Firstly, the following Lagrangian is defined

$L = H + a( 1 - \sum_i P_x ) + b( U - \sum_i P_x E_x )$

Here, $a$ and $b$ are the Lagrange multipliers. The Lagrangian $L$ is a function of $a$, $b$ and the probabilities $P_x$ for $x=1,2,...,n$. The term $a( 1 - \sum_x P_x )$ correspond to the normalization constraint and the term $b( E - \sum_x P_x E_x )$ to the energy constraint.

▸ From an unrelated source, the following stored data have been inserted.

/-- The mask of the arithmetic shift covers the bits that the right shift vacates. -/
theorem getLsbD_vacatedMask (n : Nat) (hk : k < 32) :
    (~~~((0xFFFFFFFF : Word) >>> n)).getLsbD k = decide (32 ≤ n + k) := by
  rw [show (0xFFFFFFFF : Word) = BitVec.allOnes 32 from rfl, BitVec.getLsbD_not, BitVec.getLsbD_ushiftRight,
    BitVec.getLsbD_allOnes, decide_eq_true hk, Bool.true_and, ← decide_not, decide_eq_decide, not_lt]

/-- The model's right shift with a mask for the sign is the library's arithmetic shift. -/
theorem shiftBy_asr_eq_sshiftRight (x : Word) (n : Nat) : shiftBy x n .asr = x.sshiftRight n := by
  apply BitVec.eq_of_getLsbD_eq
  intro k hk
  rw [shiftBy, BitVec.getLsbD_or, BitVec.getLsbD_sshiftRight, BitVec.getLsbD_ushiftRight, BitVec.msb_eq_getLsbD_last,
    apply_ite (BitVec.getLsbD · k), getLsbD_vacatedMask n hk]
  by_cases hin : n + k < 32
  · simp [hin, not_le.mpr hk, not_le.mpr hin]
  · simp [hin, not_le.mpr hk, not_lt.mp hin]

theorem shiftBy_asr (x : Word) (n : Nat) : shiftBy x n .asr = BitVec.ofInt 32 (x.toInt / 2 ^ n) := by
  rw [shiftBy_asr_eq_sshiftRight, BitVec.sshiftRight_eq, Int.shiftRight_eq_div_pow, Nat.cast_pow, Nat.cast_ofNat]

/-- The two halves of a rotation do not meet: below bit 32 - n the right shift gives the bit, from there the left shift. -/
theorem getLsbD_shiftBy_ror (x : Word) (hn : n < 32) (hk : k < 32) :
    (shiftBy x n .ror).getLsbD k = x.getLsbD ((k + n) % 32) := by
  rw [shiftBy, BitVec.getLsbD_or, BitVec.getLsbD_ushiftRight, BitVec.getLsbD_shiftLeft]
  by_cases hlow : k < 32 - n
  · have hbit : (k + n) % 32 = n + k := by omega
    simp [hlow, hbit]
  · have hbit : (k + n) % 32 = k - (32 - n) := by omega
    have hout : x.getLsbD (n + k) = false := BitVec.getLsbD_of_ge x _ (by omega)
    simp [hlow, hk, hbit, hout]

/-- Bit k comes back from bit k + n + m of the operand, counted modulo 32. -/
theorem shiftBy_ror_shiftBy_ror {m : Nat} (x : Word) (hn : n < 32) (hm : m < 32) (h : (n + m) % 32 = 0) :
    shiftBy (shiftBy x n .ror) m .ror = x := by
  apply BitVec.eq_of_getLsbD_eq
  intro k hk
  have hback : ((k + m) % 32 + n) % 32 = k := by omega
  rw [getLsbD_shiftBy_ror _ hm hk, getLsbD_shiftBy_ror _ hn (Nat.mod_lt _ (by decide)), hback]

end Shifter

/-- Settles O4: `shiftOperand` is `shiftBy` for every amount, and each type of `shiftBy` has its equation. -/
theorem operandShifter : Obligations.OperandShifter := by
  intro amount ty x
  simp only [shiftOperand_eq_shiftBy]
  refine ⟨fun h => ?_, shiftBy_lsl x _, shiftBy_lsr x _, shiftBy_asr x _,
    fun k hk => getLsbD_shiftBy_ror x amount.isLt hk, ?_⟩
  · simp [h]
  · have hsum : (amount.toNat + (-amount).toNat) % 32 = 0 := by
      rw [BitVec.toNat_neg]
      omega
    exact shiftBy_ror_shiftBy_ror x amount.isLt (-amount).isLt hsum

end Sys2Proof.Machine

Secondly, the partial derivatives of $L$ with respect to $a$, $b$ and the $P_x$ for the different $x=1,2,...,n$ are calculated. These result in

$\frac{\partial L}{\partial a} = 1 - \sum_x P_x$

$\frac{\partial L}{\partial b} = E - \sum_x E_x P_x$

$\frac{\partial L}{\partial P_x} = \frac{\partial H}{\partial P_x} - a - b E_x = - \ln P_x - 1 - a - b E_x$

Thirdly, we find the solution to the entropy maximization problem by equating these derivatives to zero. This makes sense since there are $2+n$ equations and we have $2+n$ unknowns: $a$, $b$ and the $P_x$. The solution from these equations reads

$P_x = \frac{\exp( - b E_x )}{Z}$

where

$Z = \sum_x \exp( - b E_x )$

is called the partition function and $b$ is implicitly determined by the equation

$E = \sum_x P_x E_x = \frac{1}{Z} \sum_x \exp( -b E_x ) E_x$

This completes the "hand-made" construction of the solution of the problem of entropy maximization.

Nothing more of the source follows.